Pas de lettre hier au courrier. La poste me joue encore des tours. Après les beaux jours que nous avons eus, voilà le temps qui se remet encore à la pluie. Quel ennui, mais combien je préfère malgré tout qu’il pleuve ici que lorsque nous sommes aux avant-postes. D’après les prisonniers boches faits récemment le B... des C... a très mauvaise réputation parmi eux. C’est un peu leur tour, nous y avons souffert assez longtemps, plus qu’eux. Il est certain qu’avec les rations de bombes à la cheddite et de 75 que nous leur distrihuons, ils ne doivent pas y être très heureux. ...J’apprends qu’un taube a survolé St-Denis et qu’il a causé quelques accidents. Donne-nous des détails. Les bombes sont tombées rue de Paris. Est-ce près de la maison ? Recommande aux enfants et à tous que dès qu’ils voient un aéroplane ils se mettent à l’abri et non le nez en l’air.
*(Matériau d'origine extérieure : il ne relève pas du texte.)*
/-- What an operand field is used for (R53, R54, R69, R239, R336). -/
inductive Role where
  /-- a source of n words -/
  | src (n : Nat)
  /-- a predicate source p0-p7 -/
  | pred
  /-- the carry predicate p0-p6, read and written (R154) -/
  | carry
  /-- a destination of n words: v, k16-k31 or zero -/
  | dst (n : Nat)
  /-- a lane-register destination of n words -/
  | dstLane (n : Nat)
  /-- a k16-k31 destination of n words -/
  | dstK (n : Nat)
  /-- a predicate destination p0-p6 -/
  | dstPred
  /-- a load destination: a lane register, or a frame slot for a split-phase load -/
  | dstLoad (n : Nat)
  /-- a source of n words that is no frame slot (R63) -/
  | reg (n : Nat)
  /-- v4n to v4n+3, read -/
  | quad
  /-- v8n to v8n+7, read (CAS128) -/
  | octet
  /-- the even pair of EMITX, also where it is a slot pair (R283, R305) -/
  | evenPair
  /-- the VAL operand of format E, which may name any register, slot or selector (R65) -/
  | val
  /-- descriptor base k0-k24 -/
  | desc
  /-- target quad k4n -/
  | targets
  /-- the frame-pointer base of EMITB with its count -/
  | kbase (c : Nat)
  /-- must hold 0x068 -/
  | unused
  deriving DecidableEq, Repr

/-- The block and graph that an instruction stands in, as GLOAD sees them. -/
structure BlockCtx where
  granules : Nat
  nblock : Nat
  edges : List Bool
  supv : Bool
  deriving DecidableEq, Repr

/-- The checks of one instruction: each flag false fails with the reason its comment names. -/
structure Form where
  /-- 0x02 -/
  reservedOk : Bool := true
  /-- 0x06 -/
  typeOk : Bool := true
  /-- 0x07 -/
  modeOk : Bool := true
  /-- 0x08: per-warp instructions are guarded always -/
  perWarp : Bool := false
  /-- 0x09 -/
  rangeOk : Bool := true
  /-- 0x0A -/
  modsOk : Bool := true
  /-- 0x0B -/
  immOk : Bool := true
  /-- 0x0C -/
  graphOk : Bool := true
  /-- 0x11 -/
  privOk : Bool := true
  /-- 0x04 beyond the operand kinds -/
  placeOk : Bool := true
  g : Guard := ⟨false, 7⟩
  ops : List (Role × Sel) := []
  deriving DecidableEq, Repr

/-- Words of an operand of a type (R54). -/
def Ty.words : Ty → Nat
  | .i64 | .n64 => 2
  | _ => 1

/-- Signedness of an integer type (R98). -/
def Ty.signed : Ty → Bool
  | .i8 | .i16 | .i32 | .i64 => true
  | _ => false

/-- Width in bits of an element of a type (R98, R100). -/
def Ty.width : Ty → Nat
  | .i8 | .n8 | .e4m3 | .e5m2 | .e8m0 | .cf8 => 8
  | .i16 | .n16 | .f16 | .bf16 => 16
  | .i32 | .n32 | .f32 => 32
  | .i64 | .n64 => 64
  | .e3m2 | .e2m3 => 6
  | .e2m1 => 4

def Ty.isInt : Ty → Bool
  | .i8 | .i16 | .i32 | .i64 | .n8 | .n16 | .n32 | .n64 => true
  | _ => false

def Ty.isWide : Ty → Bool
  | .i32 | .n32 | .i64 | .n64 => true
  | _ => false

/-- The float types that the conversions take (R185). -/
def Ty.isFloat : Ty → Bool
  | .f32 | .f16 | .bf16 | .e4m3 | .e5m2 | .e3m2 | .e2m3 | .e2m1 => true
  | _ => false
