/-- The byte of an address that an earlier store of the same lane wrote in the block: of the highest LSID below the
load's own (R32). -/
def forwarded (stores : List StoreSlot) (lane lsid va : Nat) : Option Byte :=
  let hits := stores.filterMap (fun x =>
    if x.lane == lane && x.lsid < lsid then
      match x.kind with
      | .store data _ | .stashStore data => (storedByte x.va data va).map (fun b => (x.lsid, b))
      | _ => none
    else none)
  (hits.foldl (fun a h => match a with | none => some h | some b => if b.1 ≤ h.1 then some h else some b) none).map (fun p => p.2)

/-- Who receives a load's bytes: a synchronous load of the warp, or a split-phase load, by its number. -/
inductive LoadTo where
  | warp (id : Nat)
  | split (id : Nat)
  | nobody
  deriving DecidableEq, Repr

/-- Whether a store of a die to a line is on its way to its home: the die's loads go behind it (R124, R197). -/
def State.storeUnderWay (s : State) (d asid va : Nat) : Bool :=
  s.reqs.any (fun p => dieOf p.2.core == d && p.2.asid == asid && lineOf p.2.va == lineOf va
    && (match p.2.kind with | .store _ _ | .atomic _ _ | .full _ _ => true | _ => false)
    && (match p.2.state with | .parked _ | .reader => false | _ => true))

/-- Whether a fill of a line is on its way to a die: what it brings is newer than any copy there (R126). -/
def State.fillUnderWay (s : State) (d asid va : Nat) : Bool :=
  s.fills.any (fun f => f.die == d && f.line.asid == asid && f.line.line == lineOf va)

/-- Whether a load that a lane of a warp issued before is on its way to some of a load's bytes: the later one may not go before it
(R125, R126). -/
def State.loadUnderWay (s : State) (w : Warp) (lane asid va n : Nat) : Bool :=
  s.reqs.any (fun p => p.2.blk == some w.num && p.2.lane == lane && p.2.asid == asid
    && (match p.2.kind with | .load => p.2.warp.isSome || p.2.split.isSome | _ => false)
    && decide (p.2.va < va + n) && decide (va < p.2.va + p.2.size))

/-- A copy on the issuing die that serves a part of a load (R197, R204, R216, R217). -/
def State.copyFor (s : State) (c asid va : Nat) (hint : Hint) (how : LoadHow) : Option Line :=
  let d := dieOf c
  if how.noCopy || s.storeUnderWay d asid va || s.fillUnderWay d asid va || (Map.find? (s.die d).dieDir (asid * 2 ^ 49 + lineOf va)).isSome then none
  else s.findCopy d asid va how.ldc (decide (hint = .noRdc)) how.bound

/-- The offsets of a line's poisoned bytes among n from an address on, counted from there. -/
def partPoison (poison : List Nat) (va n : Nat) : List Nat :=
  (poison.filter (fun i => va % 128 ≤ i && i < va % 128 + n)).map (fun i => i - va % 128)

/-- One part of a load: charged on its path, served from a copy or sent to the home; none when the counter is
saturated (R13, R216). No copy serves an address at or above a high-water mark (R213). A hit in the remote-data cache leaves the die cache as it is (R202; DESIGN CHOICE, assumption 30). -/
def State.loadPart (s : State) (c k lane : Nat) (w : Warp) (hint : Hint) (how : LoadHow) (dest : LoadTo) (p : Nat × Nat × Nat) :
    Option State :=
  let r := s.mkReq c w p.2.1 p.2.2 .load
  match s.charge c (w.frameOf lane) (s.pathOf c r.asid p.2.1) with
  | none => none
  | some (s1, ch) =>
    match (if s1.loadUnderWay w lane r.asid p.2.1 p.2.2 || s1.aboveMark w.graph r.asid p.2.1 p.2.2 how.priv then none
        else s1.copyFor c r.asid p.2.1 hint how), dest with
    | some l, .warp id =>
      some ((s1.useCopy (dieOf c) l).fillLoad c k id p.1 ((l.data.drop (p.2.1 % 128)).take p.2.2) (partPoison l.poison p.2.1 p.2.2) (some ch))
    | some l, .split id =>
      some ((s1.useCopy (dieOf c) l).fillSplit (dieOf c) id p.1 ((l.data.drop (p.2.1 % 128)).take p.2.2) (partPoison l.poison p.2.1 p.2.2) (some ch))
    | some l, .nobody => some ((s1.useCopy (dieOf c) l).later (some ch))
    | none, _ =>
      some (s1.addReq { r with
        charge := some ch, lane := lane, hint := hint, ldc := how.ldc, lda := how.lda, acq := how.acq, priv := how.priv
        warp := (match dest with | .warp id => some (c, k, id, p.1) | _ => none)
        split := (match dest with | .split id => some (id, p.1) | _ => none) })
Ici dès qu’un avion passe, nos hommes n’ont pas à s’inquiéter de quelle nationalité il est, ils doivent se mettre à l’abri.
14 Mai 1915.
Merci des quelques détails que tu me donnes sur la visite du taube sur St-Denis, justement je t’en demandais par ma lettre de ce jour. Mais tu m’as fait rire de m’avoir mis une carte pneumatique, ce service, hélas n’est pas encore mis en pratique jusqu’à la zone des armées. À part ce petit mot, je suis sans nouvelles depuis quelques jours.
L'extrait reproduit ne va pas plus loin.